theorem sound_forwardCell {type : ℕ} {c : Cell} {d : Dev} (hS : d.Sound) : (forwardCell type c d).Sound := by
  unfold forwardCell
  extract_lets +onlyGivenNames -underBinder d0
  split
  · split
    · assumption
    · extract_lets +onlyGivenNames -underBinder d2
      have h3 : d2.Sound := by
        dsimp -zeta only [d2]
        exact sound_linkFree (by assumption)
      clear_value d2
      split
      · assumption
      · split
        · assumption
        · exact sound_queueCell (by assumption)
  · split
    · assumption
    · extract_lets +onlyGivenNames -underBinder d4
      have h5 : d4.Sound := by
        dsimp -zeta only [d4]
        exact sound_linkFree (by assumption)
      clear_value d4
      split
      · assumption
      · split
        · assumption
        · exact sound_queueCell (by assumption)

theorem sound_remoteRetry {tag : ℕ} {topo : Bool} {d : Dev} (hS : d.Sound) : (remoteRetry tag topo d).Sound := by
  unfold remoteRetry
  split
  · assumption
  · split
    · assumption
    · split
      · exact sound_remotePut (by assumption)
      · split
        exact sound_remotePut (sound_of_eq (by assumption) (sound_remoteSend (by assumption)))

theorem sound_ownerUnreachable {tag : ℕ} {lat : Lat} {d : Dev} (hS : d.Sound) : (ownerUnreachable tag lat d).Sound := by
  unfold ownerUnreachable
  split
  · assumption
  · split
    · assumption
    · extract_lets +onlyGivenNames -underBinder d0
      clear_value d0
      extract_lets +onlyGivenNames -underBinder d2
      clear_value d2
      extract_lets +onlyGivenNames -underBinder d4
      have h5 : d4.Sound := by
        dsimp -zeta only [d4]
        exact sound_remoteDrop (by assumption)
      clear_value d4
      extract_lets +onlyGivenNames -underBinder d6i0 d6
      have h7 : d6.Sound := by
        dsimp -zeta only [d6]
        assumption
      clear_value d6
      extract_lets +onlyGivenNames -underBinder d8
      have h9 : d8.Sound := by
        dsimp -zeta only [d8]
        exact sound_post (by assumption)
      clear_value d8
      apply sound_snpAnswer
      apply sound_account
      split
      · exact sound_hostCredit (sound_ndrHost (by assumption))
      · exact sound_poisonHost (by assumption)

theorem sound_credPorts {d : Dev} (hS : d.Sound) : (credPorts d).Sound := by
  unfold credPorts
  extract_lets +onlyGivenNames -underBinder d0
  clear_value d0
  extract_lets +onlyGivenNames -underBinder d2
  clear_value d2
  assumption

theorem sound_credRestore {ms : List ℕ} {d : Dev} (hS : d.Sound) : (credRestore ms d).Sound := by
  unfold credRestore
  exact sound_credPorts (by assumption)

theorem sound_credBack {old : Dev} {d : Dev} (hS : d.Sound) : (credBack old d).Sound := by
  unfold credBack
  exact sound_credRestore (by assumption)

theorem sound_credReset {d : Dev} (hS : d.Sound) : (credReset d).Sound := by
  unfold credReset
  exact sound_credPorts (by assumption)

theorem sound_portTrain {side : Side} {a : Dev} (hS : a.Sound) : (portTrain side a).Sound := by
  unfold portTrain
  exact sound_portMod (by assumption)

theorem sound_echoSend {ringB : Bool} {d : Dev} (hS : d.Sound) : (echoSend ringB d).Sound := by
  unfold echoSend
  split
  · exact sound_sendCell (by assumption)
  · assumption

theorem sound_ringUpdate {d : Dev} (hS : d.Sound) : (ringUpdate d).Sound := by
  unfold ringUpdate
  split
  · assumption
  · extract_lets +onlyGivenNames -underBinder d0
    clear_value d0
    extract_lets +onlyGivenNames -underBinder d2
    clear_value d2
    extract_lets +onlyGivenNames -underBinder d4i0 d4
    have h5 : d4.Sound := by
      dsimp -zeta only [d4]
      assumption
    clear_value d4
    extract_lets +onlyGivenNames -underBinder d6
    have h7 : d6.Sound := by
      dsimp -zeta only [d6]
      split
      · exact sound_post (by assumption)
      · assumption
    clear_value d6
    exact sound_cdatRebuild (by assumption)

theorem sound_deadAdd {a : ℕ} {b : ℕ} {d : Dev} (hS : d.Sound) : (deadAdd a b d).Sound := by
  unfold deadAdd
  split <;> assumption

theorem sound_deadDrop {a : ℕ} {b : ℕ} {d : Dev} (hS : d.Sound) : (deadDrop a b d).Sound := by
  unfold deadDrop
  assumption

theorem sound_portTurn {side : Side} {d : Dev} (hS : d.Sound) : (portTurn side d).Sound := by
  unfold portTurn
  extract_lets +onlyGivenNames -underBinder d0
  clear_value d0
  exact sound_portMod (sound_portMod (by assumption))

theorem sound_spliceStop {cause : ℕ} {d : Dev} (hS : d.Sound) : (spliceStop cause d).Sound := by
  unfold spliceStop
  split
  · assumption
  · split
    · assumption
    · extract_lets +onlyGivenNames -underBinder d0i0 d0
      have h1 : d0.Sound := by
        dsimp -zeta only [d0]
        exact sound_post (by assumption)
      clear_value d0
      split <;> assumption

theorem sound_spliceAbort {cause : ℕ} {d : Dev} (hS : d.Sound) : (spliceAbort cause d).Sound := by
  unfold spliceAbort
  split
  · extract_lets +onlyGivenNames -underBinder d0
    have h1 : d0.Sound := by
      dsimp -zeta only [d0]
      exact sound_spliceStop (by assumption)
    clear_value d0
    split
    · exact sound_frame (by assumption)
    · assumption
  · assumption

theorem sound_linkDead {side : Side} {d : Dev} (hS : d.Sound) : (linkDead side d).Sound := by
  unfold linkDead
  split
  · assumption
  · split
    · exact sound_portMod (by assumption)
    · extract_lets +onlyGivenNames -underBinder d0
      have h1 : d0.Sound := by
        dsimp -zeta only [d0]
        exact sound_portTurn (sound_portMod (by assumption))
      clear_value d0
      extract_lets +onlyGivenNames -underBinder d2
      have h3 : d2.Sound := by
        dsimp -zeta only [d2]
        exact sound_spliceAbort (by assumption)
      clear_value d2
      extract_lets +onlyGivenNames -underBinder d4
      have h5 : d4.Sound := by
        dsimp -zeta only [d4]
        exact sound_ringUpdate (sound_deadAdd (by assumption))
      clear_value d4
      extract_lets +onlyGivenNames -underBinder d6
      have h7 : d6.Sound := by
        dsimp -zeta only [d6]
        exact sound_topoChange (sound_cellAll (by assumption))
      clear_value d6
      exact sound_post (sound_frame (by assumption))
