-- ==== Sys2Proof/Laws/SoundPst.lean ====
section
/-! SUPPORT. Laws/SoundPst.lean: the operations of Pst.lean keep the node's stores in order. -/

namespace Sys2Proof.Machine

set_option linter.unusedVariables false

theorem sound_rowFault {part : ℕ} {row : ℕ} {fault : ℕ} {d : Dev} (hS : d.Sound) : (rowFault part row fault d).Sound := by
  unfold rowFault
  split
  · assumption
  · exact sound_post (by assumption)

theorem sound_pwFail {part : ℕ} {kind : ℕ} {tr : Transport} {d : Dev} (hS : d.Sound) : (pwFail part kind tr d).2.Sound := by
  unfold pwFail
  exact sound_mk (sound_post (by assumption))

theorem sound_rowsRead {part off n : Nat} {d : Dev} (hS : d.Sound) : (rowsRead part off n d).2.2.Sound := by
  have hf : ∀ (l : List Nat) (f : List Byte × Bool × Dev → Nat → List Byte × Bool × Dev) (a : List Byte × Bool × Dev),
      (∀ a r, a.2.2.Sound → (f a r).2.2.Sound) → a.2.2.Sound → (l.foldl f a).2.2.Sound := by
    intro l f
    induction l with
    | nil => intro a _ h; exact h
    | cons x l ih => intro a h1 h2; exact ih _ h1 (h1 _ _ h2)
  exact hf _ _ _ (fun a r ha => sound_rowFault ha) hS

theorem sound_pstRead {tr : Transport} {p : List Byte} {d : Dev} (hS : d.Sound) : (pstRead tr p d).2.Sound := by
  unfold pstRead
  dsimp only
  split
  · exact sound_pwFail hS
  · split <;> exact sound_rowsRead hS

theorem sound_hostRowStart {d : Dev} (hS : d.Sound) : (hostRowStart d).Sound := by
  unfold hostRowStart
  split
  · split
    · split
      · assumption
      · split
        · assumption
        · split
          · assumption
          · exact sound_supplyLow (by assumption)
    · assumption
  · assumption

theorem sound_pstWrite {tr : Transport} {p : List Byte} {d : Dev} (hS : d.Sound) : (pstWrite tr p d).2.Sound := by
  unfold pstWrite
  extract_lets +onlyGivenNames -underBinder d0
  clear_value d0
  extract_lets +onlyGivenNames -underBinder d2
  clear_value d2
  split
  · exact sound_pwFail (by assumption)
  · split
    · exact sound_ret (by assumption)
    · exact sound_mk (by assumption)

theorem sound_pstSetPassword {tr : Transport} {p : List Byte} {d : Dev} (hS : d.Sound) : (pstSetPassword tr p d).2.Sound := by
  unfold pstSetPassword
  extract_lets +onlyGivenNames -underBinder d0
  clear_value d0
  extract_lets +onlyGivenNames -underBinder d2
  clear_value d2
  extract_lets +onlyGivenNames -underBinder d4
  clear_value d4
  split
  · exact sound_pwFail (by assumption)
  · split
    · exact sound_ret (by assumption)
    · split
      · exact sound_ret (sound_supplyLow (by assumption))
      · extract_lets +onlyGivenNames -underBinder d6
        have h7 : d6.Sound := by
          dsimp -zeta only [d6]
          exact sound_fwWrite (by assumption)
        clear_value d6
        apply sound_ret
        split <;> assumption

theorem sound_eraseNext {d : Dev} (hS : d.Sound) : (eraseNext d).Sound := by
  unfold eraseNext
  extract_lets +onlyGivenNames -underBinder d0
  clear_value d0
  extract_lets +onlyGivenNames -underBinder d2i0 d2
  have h3 : d2.Sound := by
    dsimp -zeta only [d2]
    assumption
  clear_value d2
  split
  · assumption
  · split
    · assumption
    · exact sound_fwPut (by assumption)

theorem sound_eraseStart {sector : ℕ} {d : Dev} (hS : d.Sound) : (eraseStart sector d).Sound := by
  unfold eraseStart
  extract_lets +onlyGivenNames -underBinder d0i0 d0
  have h1 : d0.Sound := by
    dsimp -zeta only [d0]
    assumption
  split
  · exact sound_eraseNext (sound_fwPut (by assumption))
  · assumption

theorem sound_eraseAsk {sector : ℕ} {d : Dev} (hS : d.Sound) : (eraseAsk sector d).Sound := by
  unfold eraseAsk
  exact sound_eraseNext (by assumption)

theorem sound_hostRowDone {d : Dev} (hS : d.Sound) : (hostRowDone d).Sound := by
  unfold hostRowDone
  split
  · split
    · extract_lets +onlyGivenNames -underBinder d0i0 d0
      have h1 : d0.Sound := by
        dsimp -zeta only [d0]
        exact sound_fwWrite (by assumption)
      clear_value d0
      extract_lets +onlyGivenNames -underBinder d2
      clear_value d2
      exact sound_hostRowStart (sound_progSet (by assumption))
    · assumption
  · assumption

theorem sound_rowWriteDone {d : Dev} (hS : d.Sound) : (rowWriteDone d).Sound := by
  unfold rowWriteDone
  split
  · assumption
  · split
    · exact sound_hostRowDone (by assumption)
    · split
      · assumption
      · extract_lets +onlyGivenNames -underBinder d0i0 d0
        have h1 : d0.Sound := by
          dsimp -zeta only [d0]
          exact sound_fwWrite (by assumption)
        clear_value d0
        extract_lets +onlyGivenNames -underBinder d2
        have h3 : d2.Sound := by
          dsimp -zeta only [d2]
          split
          · exact sound_eraseStart (by assumption)
          · assumption
        clear_value d2
        split
        · exact sound_hostRowStart (by assumption)
        · exact sound_pstStart (by assumption)

theorem sound_logProgram {a : Nat} {bs : List Byte} {d : Dev} (hS : d.Sound) : (logProgram a bs d).Sound := by
  obtain ⟨a1, a2, a3, a4, a5, a6, a7, a8, a9, a10, a11, a12⟩ := hS
  exact ⟨a1, a2, a3, a4, a5, a6, a7, a8, a9, a10, twf_foldl_tset _ _ _ _ a11, a12⟩

theorem sound_imgProgram {a : Nat} {bs : List Byte} {d : Dev} (hS : d.Sound) : (imgProgram a bs d).Sound := by
  obtain ⟨a1, a2, a3, a4, a5, a6, a7, a8, a9, a10, a11, a12⟩ := hS
  exact ⟨a1, a2, a3, a4, a5, a6, a7, a8, a9, twf_foldl_tset _ _ _ _ a10, a11, a12⟩

theorem sound_sectorErase {sector : Nat} {d : Dev} (hS : d.Sound) : (sectorErase sector d).Sound := by
  obtain ⟨a1, a2, a3, a4, a5, a6, a7, a8, a9, a10, a11, a12⟩ := hS
  exact ⟨a1, a2, a3, a4, a5, a6, a7, a8, a9, twf_filter _ _ a10, twf_filter _ _ a11, a12⟩

theorem sound_eraseDone {ok : Bool} {d : Dev} (hS : d.Sound) : (eraseDone ok d).Sound := by
  unfold eraseDone
  split
  · assumption
  · split
    · exact sound_flashKick (sound_eraseNext (sound_fwPut (sound_sectorErase (by assumption))))
    · exact sound_eraseStart (sound_post (by assumption))

theorem sound_pageNext {d : Dev} (hS : d.Sound) : (pageNext d).Sound := by
  unfold pageNext
  extract_lets +onlyGivenNames -underBinder d0
  clear_value d0
  extract_lets +onlyGivenNames -underBinder d2i0 d2
  have h3 : d2.Sound := by
    dsimp -zeta only [d2]
    assumption
  clear_value d2
  split
  · exact sound_eraseAsk (by assumption)
  · assumption

theorem sound_waitSet {d : Dev} (hS : d.Sound) : (waitSet d).Sound := by
  unfold waitSet
  extract_lets +onlyGivenNames -underBinder d0
  clear_value d0
  assumption

theorem sound_partBad {slot : ℕ} {a : ℕ} {d : Dev} (hS : d.Sound) : (partBad slot a d).Sound := by
  unfold partBad
  exact sound_post (sound_post (by assumption))

theorem sound_partPageBad {d : Dev} (hS : d.Sound) : (partPageBad d).Sound := by
  unfold partPageBad
  split
  · split
    · exact sound_cmdEnd (sound_partBad (by assumption))
    · assumption
  · assumption

theorem sound_pageDone {ok : Bool} {d : Dev} (hS : d.Sound) : (pageDone ok d).Sound := by
  unfold pageDone
  split
  · split
    · exact hS
    · exact sound_partPageBad hS
  · refine sound_flashKick (sound_pageNext ?_)
    split
    · refine sound_logProgram ?_
      obtain ⟨a1, a2, a3, a4⟩ := hS
      refine ⟨a1, a2, ?_, a4⟩
      rw [List.length_drop]
      omega
    · exact sound_post hS

theorem sound_headerLoad {slot : Nat} {d : Dev} (hS : d.Sound) : (headerLoad slot d).Sound := by
  have h1 : ∀ (x y : Nat) (e : Dev), e.Sound → Dev.Sound { e with bfl.version1 := x, bfl.sec1 := y } := fun _ _ _ h => h
  have h2 : ∀ (x y : Nat) (e : Dev), e.Sound → Dev.Sound { e with bfl.version2 := x, bfl.sec2 := y } := fun _ _ _ h => h
  unfold headerLoad
  dsimp only
  split
  · exact h1 _ _ _ hS
  · exact h2 _ _ _ hS

theorem sound_transferFw {progOk : Bool} {hashOk : Bool} {sigOk : Bool} {p : List Byte} {d : Dev} (hS : d.Sound) : (transferFw progOk hashOk sigOk p d).2.Sound := by
  unfold transferFw
  extract_lets +onlyGivenNames -underBinder d0
  clear_value d0
  extract_lets +onlyGivenNames -underBinder d2
  clear_value d2
  extract_lets +onlyGivenNames -underBinder d4
  clear_value d4
  extract_lets +onlyGivenNames -underBinder d6
  clear_value d6
  split
  · exact sound_ret (by assumption)
  · split
    · exact sound_ret (by assumption)
    · split
      · exact sound_ret (by assumption)
      · split
        · split
          · exact sound_ret (by assumption)
          · exact sound_ret (sound_post (by assumption))
        · extract_lets +onlyGivenNames -underBinder d8
          split
          · exact sound_ret (by assumption)
          · split
            · exact sound_ret (by assumption)
            · split
              · exact sound_ret (sound_of_some2 (by assumption) (sound_secRefused (by assumption)))
              · extract_lets +onlyGivenNames -underBinder d10
                have h11 : d10.Sound := by
                  dsimp -zeta only [d10]
                  split
                  · exact sound_fwWrite (by assumption)
                  · assumption
                clear_value d10
                extract_lets +onlyGivenNames -underBinder d12
                have h13 : d12.Sound := by
                  dsimp -zeta only [d12]
                  refine sound_foldl _ ?_ fun d14 a15 h16 => ?_
                  · assumption
                  · exact sound_eraseAsk (by assumption)
                clear_value d12
                exact sound_mk (by assumption)

theorem sound_partEnd {slot : ℕ} {off : ℕ} {last : Bool} {data : List Byte} {progOk : Bool} {hashOk : Bool} {sigOk : Bool} {d : Dev} (hS : d.Sound) : SoundO2 (partEnd slot off last data progOk hashOk sigOk d) := by
  unfold partEnd
  extract_lets +onlyGivenNames -underBinder d0
  clear_value d0
  split
  · apply soundO2_none
  · split
    · exact soundO2_some (sound_mk (sound_partBad (by assumption)))
    · extract_lets +onlyGivenNames -underBinder d2i0 d2i1 d2
      have h3 : d2.Sound := by
        dsimp -zeta only [d2]
        exact sound_imgProgram (by assumption)
      clear_value d2
      split
      · exact soundO2_some (sound_mk (by assumption))
      · extract_lets +onlyGivenNames -underBinder d4
        have h5 : d4.Sound := by
          dsimp -zeta only [d4]
          exact sound_headerLoad (by assumption)
        clear_value d4
        extract_lets +onlyGivenNames -underBinder d6
        clear_value d6
        split
        · exact soundO2_some (sound_mk (sound_post (by assumption)))
        · apply soundO2_some
          split
          · exact sound_of_some2 (by assumption) (sound_secRefused (by assumption))
          · exact sound_mk (sound_fwWrite (by assumption))

theorem sound_activateFw {sigOk : Bool} {p : List Byte} {d : Dev} (hS : d.Sound) : (activateFw sigOk p d).2.Sound := by
  unfold activateFw
  extract_lets +onlyGivenNames -underBinder d0
  clear_value d0
  split
  · exact sound_ret (by assumption)
  · split
    · exact sound_ret (by assumption)
    · split
      · exact sound_ret (by assumption)
      · split
        · exact sound_ret (sound_of_some2 (by assumption) (sound_secRefused (by assumption)))
        · extract_lets +onlyGivenNames -underBinder d2i0 d2i1 d2
          have h3 : d2.Sound := by
            dsimp -zeta only [d2]
            refine sound_upd (d := d2i0) rfl rfl rfl rfl rfl rfl rfl id rfl rfl id id id id ?_
            dsimp -zeta only [d2i0]
            exact sound_fwWrite (by assumption)
          clear_value d2
          split
          · exact sound_ret (by assumption)
          · exact sound_mk (by assumption)

theorem sound_activateEnd {slot : ℕ} {d : Dev} (hS : d.Sound) : (activateEnd slot d).Sound := by
  unfold activateEnd
  extract_lets +onlyGivenNames -underBinder d0
  have h1 : d0.Sound := by
    dsimp -zeta only [d0]
    split
    · assumption
    · exact sound_fwNow (by assumption)
  clear_value d0
  assumption

theorem sound_fwWp {asserted : Bool} {d : Dev} (hS : d.Sound) : (fwWp asserted d).Sound := by
  unfold fwWp
  extract_lets +onlyGivenNames -underBinder d0i0 d0
  have h1 : d0.Sound := by
    dsimp -zeta only [d0]
    assumption
  clear_value d0
  split
  · split
    · split
      · exact sound_cmdEnd (sound_post (by assumption))
      · assumption
    · assumption
  · assumption

theorem sound_readFlashLog {p : List Byte} {d : Dev} (hS : d.Sound) : (readFlashLog p d).2.Sound := by
  unfold readFlashLog
  extract_lets +onlyGivenNames -underBinder d0
  clear_value d0
  extract_lets +onlyGivenNames -underBinder d2
  clear_value d2
  extract_lets +onlyGivenNames -underBinder d4
  clear_value d4
  extract_lets +onlyGivenNames -underBinder d6
  clear_value d6
  extract_lets +onlyGivenNames -underBinder d8
  clear_value d8
  extract_lets +onlyGivenNames -underBinder d10
  clear_value d10
  exact sound_ans (by assumption)

theorem sound_setMinSec {p : List Byte} {d : Dev} (hS : d.Sound) : (setMinSec p d).2.Sound := by
  unfold setMinSec
  extract_lets +onlyGivenNames -underBinder d0
  clear_value d0
  split
  · exact sound_ret (by assumption)
  · split
    · exact sound_ret (sound_of_some2 (by assumption) (sound_secRefused (by assumption)))
    · exact sound_ret (sound_fwWrite (by assumption))

end Sys2Proof.Machine
end

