theorem sound_listenExpiry {d : Dev} (hS : d.Sound) : (listenExpiry d).Sound := by
  unfold listenExpiry
  split
  · assumption
  · split
    extract_lets +onlyGivenNames -underBinder d0
    have h1 : d0.Sound := by
      dsimp -zeta only [d0]
      split
      · exact sound_unfurlDone (sound_of_eq (by assumption) (sound_draw (by assumption)))
      · exact sound_of_eq (by assumption) (sound_draw (by assumption))
    clear_value d0
    split
    · assumption
    · split
      · exact sound_spliceStart (by assumption)
      · exact sound_recoveryStart (by assumption)

theorem sound_sporeFill {lane : ℕ} {d : Dev} (hS : d.Sound) : (sporeFill lane d).Sound := by
  unfold sporeFill
  split
  · assumption
  · refine sound_iter _ ?_ fun d0 h1 => ?_
    · assumption
    · split
      · assumption
      · split
        · exact sound_blogSb (by assumption)
        · split
          · exact sound_resetNow (by assumption)
          · assumption

theorem sound_recoveryDone {ms : ℕ} {d : Dev} (hS : d.Sound) : (recoveryDone ms d).Sound := by
  unfold recoveryDone
  split
  · assumption
  · extract_lets +onlyGivenNames -underBinder d0
    have h1 : d0.Sound := by
      dsimp -zeta only [d0]
      refine sound_foldl _ ?_ fun d2 a3 h4 => ?_
      · assumption
      · exact sound_sporeFill (by assumption)
    clear_value d0
    extract_lets +onlyGivenNames -underBinder d5i0 d5i1 d5
    have h6 : d5.Sound := by
      dsimp -zeta only [d5]
      apply sound_post
      refine sound_upd (d := d5i0) rfl rfl rfl rfl rfl rfl rfl id rfl rfl id id id id ?_
      dsimp -zeta only [d5i0]
      exact sound_anchorPut (by assumption)
    clear_value d5
    exact sound_admitEval (sound_modeEnter (by assumption))

end Sys2Proof.Machine
end

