-- ==== Sys2Proof/Laws/SoundMbxJobs.lean ====
section
/-! SUPPORT. Laws/SoundMbxJobs.lean: the operations of MbxJobs.lean keep the node's stores in order. -/

namespace Sys2Proof.Machine

set_option linter.unusedVariables false

theorem sound_jobWork {r : Running} {units : ℕ} {ts : Trouble} {d : Dev} (hS : d.Sound) : (jobWork r units ts d).2.Sound := by
  unfold jobWork
  extract_lets +onlyGivenNames -underBinder d0
  clear_value d0
  split
  · extract_lets +onlyGivenNames -underBinder d2
    clear_value d2
    split
    · exact sound_mk (by assumption)
    · exact sound_mk (sound_releaseSpan (by assumption))
  · extract_lets +onlyGivenNames -underBinder d4
    clear_value d4
    split
    · exact sound_mk (by assumption)
    · exact sound_mk (sound_releaseSpan (by assumption))
  · extract_lets +onlyGivenNames -underBinder d6
    clear_value d6
    split
    · exact sound_mk (by assumption)
    · exact sound_mk (sound_releaseSpan (by assumption))
  · extract_lets +onlyGivenNames -underBinder d8
    clear_value d8
    exact sound_mk (sound_scratchZero (sound_dramGrant (by assumption)))
  · exact sound_mk (sound_mediaGrant (by assumption))
  · split <;> exact sound_mk (sound_of_eq (by assumption) (sound_memTake (by assumption)))
  all_goals exact sound_mk (by assumption)

theorem sound_progressRefresh {units : ℕ} {ms : ℕ} {ts : Trouble} {d : Dev} (hS : d.Sound) : (progressRefresh units ms ts d).Sound := by
  unfold progressRefresh
  extract_lets +onlyGivenNames -underBinder d0
  have h1 : d0.Sound := by
    dsimp -zeta only [d0]
    exact sound_transitSwitch (by assumption)
  clear_value d0
  split
  · assumption
  · split
    apply sound_progSet
    rename_i r2 r3
    refine sound_upd (d := r2) rfl rfl rfl rfl rfl rfl rfl id rfl rfl id id id id ?_
    exact sound_of_eq (by assumption) (sound_jobWork (by assumption))

theorem sound_jobEnd {r : Running} {d : Dev} (hS : d.Sound) : (jobEnd r d).2.Sound := by
  have hm : ∀ (m : Mbx) (e : Dev), m.warnLog = e.mbx.warnLog → m.failLog = e.mbx.failLog → m.fatalLog = e.mbx.fatalLog →
      e.Sound → Dev.Sound { e with mbx := m } := fun m e h1 h2 h3 h =>
    sound_upd (d := e) rfl rfl rfl h1 h2 h3 rfl id rfl rfl id id id id h
  unfold jobEnd
  dsimp only
  split
  · exact sound_mk (sound_post (sound_releaseSpan hS))
  · split
    · exact sound_mk (hm _ _ rfl rfl rfl (sound_releaseSpan hS))
    · exact sound_mk (sound_eraseEnd (sound_releaseSpan hS))
  · exact sound_mk (sound_shedEnd (sound_releaseSpan hS))
  · exact sound_mk (sound_scratchZero (sound_dramGrant hS))
  · split
    · rename_i rc e h
      exact sound_upd (d := e) rfl rfl rfl rfl rfl rfl rfl id rfl rfl id id id id (sound_of_some2 h (sound_secRefused hS))
    · exact sound_mk (sound_sanitizeRun hS)
  · exact sound_scanEnd hS
  · exact hS
  · exact hS
  · split
    · rename_i h
      exact sound_partEnd hS _ h
    · exact hS
  · exact sound_mk (sound_activateEnd hS)
  · split <;> exact hS
  · exact hS
  · split <;> exact hS
  · split <;> exact hS
  · split <;> exact hS
  · exact hS
  · exact hS
  · exact hS
  · exact hS
  · split
    · exact sound_mk (sound_modeSwitch hS)
    · exact hS

theorem sound_commandComplete {ms : ℕ} {d : Dev} (hS : d.Sound) : (commandComplete ms d).Sound := by
  unfold commandComplete
  extract_lets +onlyGivenNames -underBinder d0
  have h1 : d0.Sound := by
    dsimp -zeta only [d0]
    exact sound_transitSwitch (by assumption)
  clear_value d0
  split
  · assumption
  · split
    · split
      · exact sound_transitDone (by assumption)
      · assumption
    · split
      · exact sound_of_eq (by assumption) (sound_jobEnd (by assumption))
      · extract_lets +onlyGivenNames -underBinder d2
        have h3 : d2.Sound := by
          dsimp -zeta only [d2]
          exact sound_cmdEnd (sound_of_eq (by assumption) (sound_jobEnd (by assumption)))
        clear_value d2
        split
        · exact sound_pstStart (by assumption)
        · assumption

end Sys2Proof.Machine
end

▶ **Problem statement**: Would you give the number of lines in this listing that include "with"? Only the number, please.

▶ **Expected output**: 4